LPC, LTP and EXC parameter (index k and excitation gain β) obtain with the scrambler level by three analysis modules 24,26 and 28 respectively.These parameters are that purpose is quantized with effective digital transmission in the known manner then, stand the effect of multiplexer 30 afterwards, to form from the signal of this scrambler output.These parameters are supplying module 32 also, with the virgin state of some wave filters of calculating this scrambler.This module 32 mainly comprises as decoding chain represented among Fig. 1.As this demoder, module 32 is based on LPC, the LTP of quantification and the work of EXC parameter.Carry out at demoder as usually if the interpolation of LPC parameter is calculated, then similarly interpolation is calculated by module 32 execution.Module 32 has provided the message of early stage state of the synthesis filter 14,16 of this demoder with the scrambler level, these states are based on comprehensive and excitation parameters determined before considering subframe.
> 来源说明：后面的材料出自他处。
-- ==== Sys2Proof/Machine/AddSub.lean ====
section
/-! DEFINITION. The adder and the subtractor (spec/42_add_sub.md): ADD, ADDS, SUB, SUBS, on the
numeric rules R136, R137, R139, R140. The ripple loops R138, R141 stand in Reference.lean. -/

namespace Sys2Proof.Machine

/-- ADD (R136). -/
def execAdd (rd ra rb : Reg) (s : State) : Result :=
  withSources ra rb s fun a fa b fb =>
    writes rd ((a + b) % 2 ^ s.T) (accumulate₂ fa fb (overflowOf s.T (a + b))) s

/-- ADDS (R137): the limb is zero-extended and has no flags. -/
def execAdds (rd ra : Reg) (s : State) : Result :=
  withSource ra s fun a fa =>
    writes rd ((a + s.limbIn) % 2 ^ s.T) (accumulate fa (overflowOf s.T (a + s.limbIn))) s

/-- `d mod 2^T` of an exact difference, in `0 .. 2^T - 1` also for negative `d` (R7, R139). -/
def wrapDifference (T : Nat) (d : Int) : Nat := (d % (2 ^ T : Nat)).toNat

/-- SUB (R139): `ra` is the minuend. -/
def execSub (rd ra rb : Reg) (s : State) : Result :=
  withSources ra rb s fun a fa b fb =>
    let d : Int := (a : Int) - (b : Int)
    writes rd (wrapDifference s.T d) (accumulate₂ fa fb (underflowOf d)) s

/-- SUBS (R140). -/
def execSubs (rd ra : Reg) (s : State) : Result :=
  withSource ra s fun a fa =>
    let d : Int := (a : Int) - (s.limbIn : Int)
    writes rd (wrapDifference s.T d) (accumulate fa (underflowOf d)) s

end Sys2Proof.Machine
end

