-- ==== Sys2Proof/Machine/Step.lean ====
section
/-! DEFINITION. One step of the machine (spec/30_encoding.md R79; spec/60_exceptions.md R237, R238;
spec/70_reset_and_hazards.md R260, R268): the host's next input is a reset, which the block always
takes, or a command, which the block accepts and performs completely unless it is halted. -/

namespace Sys2Proof.Machine

/-- One step: from a state and the host's next input to a new state and a response. -/
def step (s : State) : Host.Outcome State Fault Refusal :=
  match s.inputs with
  | .reset :: rest => .next (s.takeReset rest)
  | .command c :: rest =>
    if s.cmdReady then
      match decode c.cmd with
      | none => illegalWord (s.accept c rest)
      | some i => exec i (s.accept c rest)
    else stuck
  | [] => if s.cmdReady then idle s else stuck

/-- `s` with the instruction whose bits are the low `nbits` bits of `w` as the NEXT command the host
presents. The operand ports keep what they last carried: they are no bits of the instruction. A
halted block still accepts nothing: no host can make it (R274). See notes/assumptions/2.md. -/
def State.withFetchWord (s : State) (nbits w : Nat) : State :=
  { s with inputs := .command { s.port with cmd := tableWord nbits w } :: s.inputs }

end Sys2Proof.Machine
end

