-- ==== Sys2Proof/Tests/Slice0.lean ====
section
/-! SUPPORT. The model's own tests: ill-formed terms that WellFormed refuses, one word of every command
decoded, at most two single steps per command with the results of spec/95_test_vectors.md (its ids
stand before each), and for every obligation with hypotheses a concrete state that meets them. -/

namespace Sys2Proof.Tests
open Machine

/-! ### Helpers -/

/-- R6(c): `W = 8, N = 2`, the configuration of the vectors. -/
def tiny : Config := ⟨.w8, 2⟩

/-- The reset state of `tiny` with the registers listed, each as (index, value, flags), the ports
as given, and `inputs` for the host's next inputs. -/
def start (rs : List (Reg × Nat × Flags)) (l : Nat) (a : Amount) (inputs : List HostInput) : State :=
  { rs.foldl (fun s r => s.dst r.1 r.2.1 r.2.2) (State.resetWith tiny) with
    port := { cmd := 0, limbIn := l, amtIn := a }, inputs := inputs }

/-- One step in which the host presents a word with the port operands given. -/
def present (rs : List (Reg × Nat × Flags)) (w : CmdWord) (l : Nat) (a : Amount) : Result :=
  step (start rs 0 0 [.command ⟨w, l, a⟩])

/-- The next state, or the reset state where there is none. -/
def nextOf : Result → State
  | .next t => t
  | .fault _ => .reset
  | .refused _ => .reset

/-- The command completed, responded `(0, 0)`, and left `x` with flags `fl` in `rd`. -/
def left (r : Result) (rd : Reg) (x : Nat) (fl : Flags) : Bool :=
  match r with
  | .next t => t.constructed rd && t.value rd == x && t.flags rd == fl && !t.status.halted &&
      t.responses == [{ fault := false, data := 0 }]
  | .fault _ => false
  | .refused _ => false

/-- The command completed and responded `(0, d)`. -/
def answered (r : Result) (d : Nat) : Bool :=
  match r with
  | .next t => !t.status.halted && t.responses == [{ fault := false, data := d }]
  | .fault _ => false
  | .refused _ => false

/-- The command faulted with cause code `c` and the word `w`, and responded `(1, 0)`. -/
def faultedWith (r : Result) (c : BitVec 4) (w : CmdWord) : Bool :=
  match r with
  | .next t => t.haltedOut && t.causeOut == c && t.fcmdOut == w &&
      t.responses == [{ fault := true, data := 0 }]
  | .fault _ => false
  | .refused _ => false

/-! ### WellFormed refuses -/

theorem test_wf_refuses_setl_index : (Instr.setl 0 4096).wf = false := by decide

theorem test_wf_refuses_getl_index : (Instr.getl 0 4096).wf = false := by decide

theorem test_wf_refuses_tstf_flag : (Instr.tstf 0 8).wf = false := by decide

theorem test_wf_refuses_setf_flag : (Instr.setf 0 8).wf = false := by decide

theorem test_wf_refuses_clrf_flag : (Instr.clrf 0 8).wf = false := by decide

/-- No limb above `2^W - 1`, no other number of limbs (R8, R21). -/
theorem test_wf_refuses_limbs :
    limbsWf tiny [256, 0] = false ∧ limbsWf tiny [0] = false ∧ limbsWf tiny [255, 255] = true := by
  decide

/-- R4: `1 <= N <= 4096`. -/
theorem test_wf_refuses_parameters :
    Config.wf ⟨.w8, 0⟩ = false ∧ Config.wf ⟨.w8, 4097⟩ = false ∧ Config.wf ⟨.w128, 4096⟩ = true := by
  decide

/-! ### Decoding: every command's word, written out from R75 and R80 -/

theorem test_decode_zero : decode 0x01300000#32 = some (.zero 3) := by decide

theorem test_decode_one : decode 0x02F00000#32 = some (.one 15) := by decide

theorem test_decode_max : decode 0x03500000#32 = some (.max 5) := by decide

theorem test_decode_fromw : decode 0x04200000#32 = some (.fromw 2) := by decide
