@[simp] theorem State.setRes_alenN (s : State) (b : Block) : (s.setRes b).alenN = s.alenN := rfl
@[simp] theorem State.setRes_mlenN (s : State) (b : Block) : (s.setRes b).mlenN = s.mlenN := rfl
@[simp] theorem State.setRes_caplenN (s : State) (b : Block) : (s.setRes b).caplenN = s.caplenN := rfl
@[simp] theorem State.setRes_replenN (s : State) (b : Block) : (s.setRes b).replenN = s.replenN := rfl
@[simp] theorem State.setRes_hoffN (s : State) (b : Block) : (s.setRes b).hoffN = s.hoffN := rfl
@[simp] theorem State.setRes_hint (s : State) (b : Block) : (s.setRes b).hint = s.hint := rfl
@[simp] theorem State.setRes_memByte (s : State) (b : Block) (a : Nat) : (s.setRes b).memByte a = s.memByte a := rfl
@[simp] theorem State.setRes_bufByte (s : State) (b : Block) (i : Nat) : (s.setRes b).bufByte i = s.bufByte i := rfl
@[simp] theorem State.setRes_outByte (s : State) (b : Block) (i : Nat) : (s.setRes b).outByte i = s.outByte i := rfl
@[simp] theorem State.setRes_bufSlice (s : State) (b : Block) (i k : Nat) : (s.setRes b).bufSlice i k = s.bufSlice i k := rfl
@[simp] theorem State.setRes_busy (s : State) (b : Block) : (s.setRes b).busy = s.busy := rfl

/-! ### a write to NONCE -/

@[simp] theorem State.setNonce_seq (s : State) (n : Nonce) : (s.setNonce n).seq = s.seq := rfl
@[simp] theorem State.setNonce_done (s : State) (n : Nonce) : (s.setNonce n).done = s.done := rfl
@[simp] theorem State.setNonce_werr (s : State) (n : Nonce) : (s.setNonce n).werr = s.werr := rfl
@[simp] theorem State.setNonce_errCode (s : State) (n : Nonce) : (s.setNonce n).errCode = s.errCode := rfl
@[simp] theorem State.setNonce_ie (s : State) (n : Nonce) : (s.setNonce n).ie = s.ie := rfl
@[simp] theorem State.setNonce_defLevel (s : State) (n : Nonce) : (s.setNonce n).defLevel = s.defLevel := rfl
@[simp] theorem State.setNonce_ipol (s : State) (n : Nonce) : (s.setNonce n).ipol = s.ipol := rfl
@[simp] theorem State.setNonce_cmd (s : State) (n : Nonce) : (s.setNonce n).cmd = s.cmd := rfl
@[simp] theorem State.setNonce_alen (s : State) (n : Nonce) : (s.setNonce n).alen = s.alen := rfl
@[simp] theorem State.setNonce_mlen (s : State) (n : Nonce) : (s.setNonce n).mlen = s.mlen := rfl
@[simp] theorem State.setNonce_caplen (s : State) (n : Nonce) : (s.setNonce n).caplen = s.caplen := rfl
@[simp] theorem State.setNonce_replen (s : State) (n : Nonce) : (s.setNonce n).replen = s.replen := rfl
@[simp] theorem State.setNonce_hoff (s : State) (n : Nonce) : (s.setNonce n).hoff = s.hoff := rfl
@[simp] theorem State.setNonce_netid (s : State) (n : Nonce) : (s.setNonce n).netid = s.netid := rfl
@[simp] theorem State.setNonce_hintLo (s : State) (n : Nonce) : (s.setNonce n).hintLo = s.hintLo := rfl
@[simp] theorem State.setNonce_hintHi (s : State) (n : Nonce) : (s.setNonce n).hintHi = s.hintHi := rfl
@[simp] theorem State.setNonce_hintv (s : State) (n : Nonce) : (s.setNonce n).hintv = s.hintv := rfl
@[simp] theorem State.setNonce_label (s : State) (n : Nonce) : (s.setNonce n).label = s.label := rfl
@[simp] theorem State.setNonce_tag (s : State) (n : Nonce) : (s.setNonce n).tag = s.tag := rfl
@[simp] theorem State.setNonce_hdrCtrl (s : State) (n : Nonce) : (s.setNonce n).hdrCtrl = s.hdrCtrl := rfl
@[simp] theorem State.setNonce_hdrInfo (s : State) (n : Nonce) : (s.setNonce n).hdrInfo = s.hdrInfo := rfl
@[simp] theorem State.setNonce_hdrFc (s : State) (n : Nonce) : (s.setNonce n).hdrFc = s.hdrFc := rfl
@[simp] theorem State.setNonce_hdrExtLo (s : State) (n : Nonce) : (s.setNonce n).hdrExtLo = s.hdrExtLo := rfl
@[simp] theorem State.setNonce_hdrExtHi (s : State) (n : Nonce) : (s.setNonce n).hdrExtHi = s.hdrExtHi := rfl
@[simp] theorem State.setNonce_hdrPos (s : State) (n : Nonce) : (s.setNonce n).hdrPos = s.hdrPos := rfl
@[simp] theorem State.setNonce_result (s : State) (n : Nonce) : (s.setNonce n).result = s.result := rfl
@[simp] theorem State.setNonce_key (s : State) (n : Nonce) : (s.setNonce n).key = s.key := rfl
@[simp] theorem State.setNonce_nonce (s : State) (n : Nonce) : (s.setNonce n).nonce = n := rfl
@[simp] theorem State.setNonce_blk (s : State) (n : Nonce) : (s.setNonce n).blk = s.blk := rfl
@[simp] theorem State.setNonce_res (s : State) (n : Nonce) : (s.setNonce n).res = s.res := rfl
@[simp] theorem State.setNonce_mem (s : State) (n : Nonce) : (s.setNonce n).mem = s.mem := rfl
@[simp] theorem State.setNonce_globalKeys (s : State) (n : Nonce) : (s.setNonce n).globalKeys = s.globalKeys := rfl
@[simp] theorem State.setNonce_flows (s : State) (n : Nonce) : (s.setNonce n).flows = s.flows := rfl
@[simp] theorem State.setNonce_inReset (s : State) (n : Nonce) : (s.setNonce n).inReset = s.inReset := rfl
@[simp] theorem State.setNonce_inputs (s : State) (n : Nonce) : (s.setNonce n).inputs = s.inputs := rfl
@[simp] theorem State.setNonce_resp (s : State) (n : Nonce) : (s.setNonce n).resp = s.resp := rfl
@[simp] theorem State.setNonce_draws (s : State) (n : Nonce) : (s.setNonce n).draws = s.draws := rfl
@[simp] theorem State.setNonce_epoch (s : State) (n : Nonce) : (s.setNonce n).epoch = s.epoch := rfl

@[simp] theorem State.setNonce_alenN (s : State) (n : Nonce) : (s.setNonce n).alenN = s.alenN := rfl
@[simp] theorem State.setNonce_mlenN (s : State) (n : Nonce) : (s.setNonce n).mlenN = s.mlenN := rfl
@[simp] theorem State.setNonce_caplenN (s : State) (n : Nonce) : (s.setNonce n).caplenN = s.caplenN := rfl
@[simp] theorem State.setNonce_replenN (s : State) (n : Nonce) : (s.setNonce n).replenN = s.replenN := rfl
@[simp] theorem State.setNonce_hoffN (s : State) (n : Nonce) : (s.setNonce n).hoffN = s.hoffN := rfl
@[simp] theorem State.setNonce_hint (s : State) (n : Nonce) : (s.setNonce n).hint = s.hint := rfl
@[simp] theorem State.setNonce_memByte (s : State) (n : Nonce) (a : Nat) : (s.setNonce n).memByte a = s.memByte a := rfl
@[simp] theorem State.setNonce_bufByte (s : State) (n : Nonce) (i : Nat) : (s.setNonce n).bufByte i = s.bufByte i := rfl
@[simp] theorem State.setNonce_outByte (s : State) (n : Nonce) (i : Nat) : (s.setNonce n).outByte i = s.outByte i := rfl
@[simp] theorem State.setNonce_bufSlice (s : State) (n : Nonce) (i k : Nat) : (s.setNonce n).bufSlice i k = s.bufSlice i k := rfl
@[simp] theorem State.setNonce_busy (s : State) (n : Nonce) : (s.setNonce n).busy = s.busy := rfl

/-! ### a write to RESULT -/

@[simp] theorem State.setResult_seq (s : State) (w : Word) : (s.setResult w).seq = s.seq := rfl
@[simp] theorem State.setResult_done (s : State) (w : Word) : (s.setResult w).done = s.done := rfl
@[simp] theorem State.setResult_werr (s : State) (w : Word) : (s.setResult w).werr = s.werr := rfl
@[simp] theorem State.setResult_errCode (s : State) (w : Word) : (s.setResult w).errCode = s.errCode := rfl
@[simp] theorem State.setResult_ie (s : State) (w : Word) : (s.setResult w).ie = s.ie := rfl
@[simp] theorem State.setResult_defLevel (s : State) (w : Word) : (s.setResult w).defLevel = s.defLevel := rfl
@[simp] theorem State.setResult_ipol (s : State) (w : Word) : (s.setResult w).ipol = s.ipol := rfl
@[simp] theorem State.setResult_cmd (s : State) (w : Word) : (s.setResult w).cmd = s.cmd := rfl
@[simp] theorem State.setResult_alen (s : State) (w : Word) : (s.setResult w).alen = s.alen := rfl
@[simp] theorem State.setResult_mlen (s : State) (w : Word) : (s.setResult w).mlen = s.mlen := rfl
@[simp] theorem State.setResult_caplen (s : State) (w : Word) : (s.setResult w).caplen = s.caplen := rfl
@[simp] theorem State.setResult_replen (s : State) (w : Word) : (s.setResult w).replen = s.replen := rfl
@[simp] theorem State.setResult_hoff (s : State) (w : Word) : (s.setResult w).hoff = s.hoff := rfl
@[simp] theorem State.setResult_netid (s : State) (w : Word) : (s.setResult w).netid = s.netid := rfl
@[simp] theorem State.setResult_hintLo (s : State) (w : Word) : (s.setResult w).hintLo = s.hintLo := rfl
@[simp] theorem State.setResult_hintHi (s : State) (w : Word) : (s.setResult w).hintHi = s.hintHi := rfl
@[simp] theorem State.setResult_hintv (s : State) (w : Word) : (s.setResult w).hintv = s.hintv := rfl
@[simp] theorem State.setResult_label (s : State) (w : Word) : (s.setResult w).label = s.label := rfl
@[simp] theorem State.setResult_tag (s : State) (w : Word) : (s.setResult w).tag = s.tag := rfl
@[simp] theorem State.setResult_hdrCtrl (s : State) (w : Word) : (s.setResult w).hdrCtrl = s.hdrCtrl := rfl
@[simp] theorem State.setResult_hdrInfo (s : State) (w : Word) : (s.setResult w).hdrInfo = s.hdrInfo := rfl
@[simp] theorem State.setResult_hdrFc (s : State) (w : Word) : (s.setResult w).hdrFc = s.hdrFc := rfl
@[simp] theorem State.setResult_hdrExtLo (s : State) (w : Word) : (s.setResult w).hdrExtLo = s.hdrExtLo := rfl
@[simp] theorem State.setResult_hdrExtHi (s : State) (w : Word) : (s.setResult w).hdrExtHi = s.hdrExtHi := rfl
@[simp] theorem State.setResult_hdrPos (s : State) (w : Word) : (s.setResult w).hdrPos = s.hdrPos := rfl
@[simp] theorem State.setResult_result (s : State) (w : Word) : (s.setResult w).result = w := rfl
@[simp] theorem State.setResult_key (s : State) (w : Word) : (s.setResult w).key = s.key := rfl
@[simp] theorem State.setResult_nonce (s : State) (w : Word) : (s.setResult w).nonce = s.nonce := rfl
@[simp] theorem State.setResult_blk (s : State) (w : Word) : (s.setResult w).blk = s.blk := rfl
@[simp] theorem State.setResult_res (s : State) (w : Word) : (s.setResult w).res = s.res := rfl
@[simp] theorem State.setResult_mem (s : State) (w : Word) : (s.setResult w).mem = s.mem := rfl
@[simp] theorem State.setResult_globalKeys (s : State) (w : Word) : (s.setResult w).globalKeys = s.globalKeys := rfl
@[simp] theorem State.setResult_flows (s : State) (w : Word) : (s.setResult w).flows = s.flows := rfl
@[simp] theorem State.setResult_inReset (s : State) (w : Word) : (s.setResult w).inReset = s.inReset := rfl
@[simp] theorem State.setResult_inputs (s : State) (w : Word) : (s.setResult w).inputs = s.inputs := rfl
@[simp] theorem State.setResult_resp (s : State) (w : Word) : (s.setResult w).resp = s.resp := rfl
@[simp] theorem State.setResult_draws (s : State) (w : Word) : (s.setResult w).draws = s.draws := rfl
@[simp] theorem State.setResult_epoch (s : State) (w : Word) : (s.setResult w).epoch = s.epoch := rfl

@[simp] theorem State.setResult_alenN (s : State) (w : Word) : (s.setResult w).alenN = s.alenN := rfl
@[simp] theorem State.setResult_mlenN (s : State) (w : Word) : (s.setResult w).mlenN = s.mlenN := rfl
@[simp] theorem State.setResult_caplenN (s : State) (w : Word) : (s.setResult w).caplenN = s.caplenN := rfl
@[simp] theorem State.setResult_replenN (s : State) (w : Word) : (s.setResult w).replenN = s.replenN := rfl
@[simp] theorem State.setResult_hoffN (s : State) (w : Word) : (s.setResult w).hoffN = s.hoffN := rfl
@[simp] theorem State.setResult_hint (s : State) (w : Word) : (s.setResult w).hint = s.hint := rfl
@[simp] theorem State.setResult_memByte (s : State) (w : Word) (a : Nat) : (s.setResult w).memByte a = s.memByte a := rfl
@[simp] theorem State.setResult_bufByte (s : State) (w : Word) (i : Nat) : (s.setResult w).bufByte i = s.bufByte i := rfl
@[simp] theorem State.setResult_outByte (s : State) (w : Word) (i : Nat) : (s.setResult w).outByte i = s.outByte i := rfl
@[simp] theorem State.setResult_bufSlice (s : State) (w : Word) (i k : Nat) : (s.setResult w).bufSlice i k = s.bufSlice i k := rfl
@[simp] theorem State.setResult_busy (s : State) (w : Word) : (s.setResult w).busy = s.busy := rfl

/-! ### a change of the global list -/

@[simp] theorem State.setGlobalKeys_seq (s : State) (g : List KeyRecord) : (s.setGlobalKeys g).seq = s.seq := rfl
@[simp] theorem State.setGlobalKeys_done (s : State) (g : List KeyRecord) : (s.setGlobalKeys g).done = s.done := rfl
@[simp] theorem State.setGlobalKeys_werr (s : State) (g : List KeyRecord) : (s.setGlobalKeys g).werr = s.werr := rfl
@[simp] theorem State.setGlobalKeys_errCode (s : State) (g : List KeyRecord) : (s.setGlobalKeys g).errCode = s.errCode := rfl
@[simp] theorem State.setGlobalKeys_ie (s : State) (g : List KeyRecord) : (s.setGlobalKeys g).ie = s.ie := rfl
@[simp] theorem State.setGlobalKeys_defLevel (s : State) (g : List KeyRecord) : (s.setGlobalKeys g).defLevel = s.defLevel := rfl
@[simp] theorem State.setGlobalKeys_ipol (s : State) (g : List KeyRecord) : (s.setGlobalKeys g).ipol = s.ipol := rfl
@[simp] theorem State.setGlobalKeys_cmd (s : State) (g : List KeyRecord) : (s.setGlobalKeys g).cmd = s.cmd := rfl
@[simp] theorem State.setGlobalKeys_alen (s : State) (g : List KeyRecord) : (s.setGlobalKeys g).alen = s.alen := rfl
@[simp] theorem State.setGlobalKeys_mlen (s : State) (g : List KeyRecord) : (s.setGlobalKeys g).mlen = s.mlen := rfl
@[simp] theorem State.setGlobalKeys_caplen (s : State) (g : List KeyRecord) : (s.setGlobalKeys g).caplen = s.caplen := rfl
@[simp] theorem State.setGlobalKeys_replen (s : State) (g : List KeyRecord) : (s.setGlobalKeys g).replen = s.replen := rfl
@[simp] theorem State.setGlobalKeys_hoff (s : State) (g : List KeyRecord) : (s.setGlobalKeys g).hoff = s.hoff := rfl
@[simp] theorem State.setGlobalKeys_netid (s : State) (g : List KeyRecord) : (s.setGlobalKeys g).netid = s.netid := rfl
@[simp] theorem State.setGlobalKeys_hintLo (s : State) (g : List KeyRecord) : (s.setGlobalKeys g).hintLo = s.hintLo := rfl
@[simp] theorem State.setGlobalKeys_hintHi (s : State) (g : List KeyRecord) : (s.setGlobalKeys g).hintHi = s.hintHi := rfl
@[simp] theorem State.setGlobalKeys_hintv (s : State) (g : List KeyRecord) : (s.setGlobalKeys g).hintv = s.hintv := rfl
@[simp] theorem State.setGlobalKeys_label (s : State) (g : List KeyRecord) : (s.setGlobalKeys g).label = s.label := rfl
@[simp] theorem State.setGlobalKeys_tag (s : State) (g : List KeyRecord) : (s.setGlobalKeys g).tag = s.tag := rfl
@[simp] theorem State.setGlobalKeys_hdrCtrl (s : State) (g : List KeyRecord) : (s.setGlobalKeys g).hdrCtrl = s.hdrCtrl := rfl
@[simp] theorem State.setGlobalKeys_hdrInfo (s : State) (g : List KeyRecord) : (s.setGlobalKeys g).hdrInfo = s.hdrInfo := rfl
@[simp] theorem State.setGlobalKeys_hdrFc (s : State) (g : List KeyRecord) : (s.setGlobalKeys g).hdrFc = s.hdrFc := rfl
@[simp] theorem State.setGlobalKeys_hdrExtLo (s : State) (g : List KeyRecord) : (s.setGlobalKeys g).hdrExtLo = s.hdrExtLo := rfl
@[simp] theorem State.setGlobalKeys_hdrExtHi (s : State) (g : List KeyRecord) : (s.setGlobalKeys g).hdrExtHi = s.hdrExtHi := rfl
@[simp] theorem State.setGlobalKeys_hdrPos (s : State) (g : List KeyRecord) : (s.setGlobalKeys g).hdrPos = s.hdrPos := rfl
@[simp] theorem State.setGlobalKeys_result (s : State) (g : List KeyRecord) : (s.setGlobalKeys g).result = s.result := rfl
@[simp] theorem State.setGlobalKeys_key (s : State) (g : List KeyRecord) : (s.setGlobalKeys g).key = s.key := rfl
@[simp] theorem State.setGlobalKeys_nonce (s : State) (g : List KeyRecord) : (s.setGlobalKeys g).nonce = s.nonce := rfl
@[simp] theorem State.setGlobalKeys_blk (s : State) (g : List KeyRecord) : (s.setGlobalKeys g).blk = s.blk := rfl
@[simp] theorem State.setGlobalKeys_res (s : State) (g : List KeyRecord) : (s.setGlobalKeys g).res = s.res := rfl
@[simp] theorem State.setGlobalKeys_mem (s : State) (g : List KeyRecord) : (s.setGlobalKeys g).mem = s.mem := rfl
@[simp] theorem State.setGlobalKeys_globalKeys (s : State) (g : List KeyRecord) : (s.setGlobalKeys g).globalKeys = g := rfl
@[simp] theorem State.setGlobalKeys_flows (s : State) (g : List KeyRecord) : (s.setGlobalKeys g).flows = s.flows := rfl
@[simp] theorem State.setGlobalKeys_inReset (s : State) (g : List KeyRecord) : (s.setGlobalKeys g).inReset = s.inReset := rfl
@[simp] theorem State.setGlobalKeys_inputs (s : State) (g : List KeyRecord) : (s.setGlobalKeys g).inputs = s.inputs := rfl
@[simp] theorem State.setGlobalKeys_resp (s : State) (g : List KeyRecord) : (s.setGlobalKeys g).resp = s.resp := rfl
@[simp] theorem State.setGlobalKeys_draws (s : State) (g : List KeyRecord) : (s.setGlobalKeys g).draws = s.draws := rfl
@[simp] theorem State.setGlobalKeys_epoch (s : State) (g : List KeyRecord) : (s.setGlobalKeys g).epoch = s.epoch := rfl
In the first step of cataloged procedure, short run analysis module 24 is determined LPC parameter (the coefficient a of short-term synthesis filter by the short-term correlativity of analyzing speech signal s (n)
i).This determines it for example is that each frame of ∧ sample carries out once, and its mode is the variation that will adapt to the voice signal spectral content.The lpc analysis method is known in present technique circle.But reference work " Digital Processing of Speech Signals " by L.R.Rabiner and R.W.Shafer for example, Prentice-Hall Int., 1978.The Durbin algorithm has been described in this work especially, and this algorithm comprises following steps:
-comprising present frame, and if the length of this frame little (for example be 20 to 30ms) may also comprise estimation voice signal s (n) on the analysis window of early stage sample auto-correlation R (i) (0≤i<p):
Wherein M 〉=∧ and s
*(n)=and s (n) f (n), the window function of f (n) expression length M, for example rectangular function or Hamming function;
-coefficient a
iRecurrence estimation:
E (0)=R (0), calculates from 1 to p for i
a
i (i)=r
i
E (i)=(1-r
i 2) E (i-1) calculates from 1 to i-1 for j
a
j (i)=a
j (i-1)-r
i·a
i-j (i-1)
Coefficient a
iBe taken as and equal a that obtains in the iteration in the end
i (p)Amount E (p) is the energy of residual prediction error.Be in the coefficient r between-1 and 1
i, be called reflection coefficient.They are usually by logarithm-area-ratio LAR
i=LAR (r
i) expression, function LAR is by LAR (r)=log
10[(l-r)/(l+r)] definition.
The quantification of LPC parameter can be directly for parameter a
i, for reflection parameters r
iPerhaps for logarithm-area-ratio LAR
iCarry out.Another possibility is to quantize line spectrum parameter (LSP represents " line spectrum pair ", perhaps LSF representative " line spectral frequencies ").By the p between standard to 0 and the π line spectral frequencies ω
i(1≤i≤p) makes plural number 1, exp (j ω
2), exp (j ω
4) ..., exp (j ω
p), be polynomial expression P (z)=A (z)
-z-(p+1)A (z
-1) root, and plural exp (j ω
1), exp (j ω
3) ..., exp (j ω
P-1), and-1 be polynomial expression Q (z)=A (z)+z
-(p+1)A (z
-1) root.Quantification can be carried out for normalized frequency or for their cosine.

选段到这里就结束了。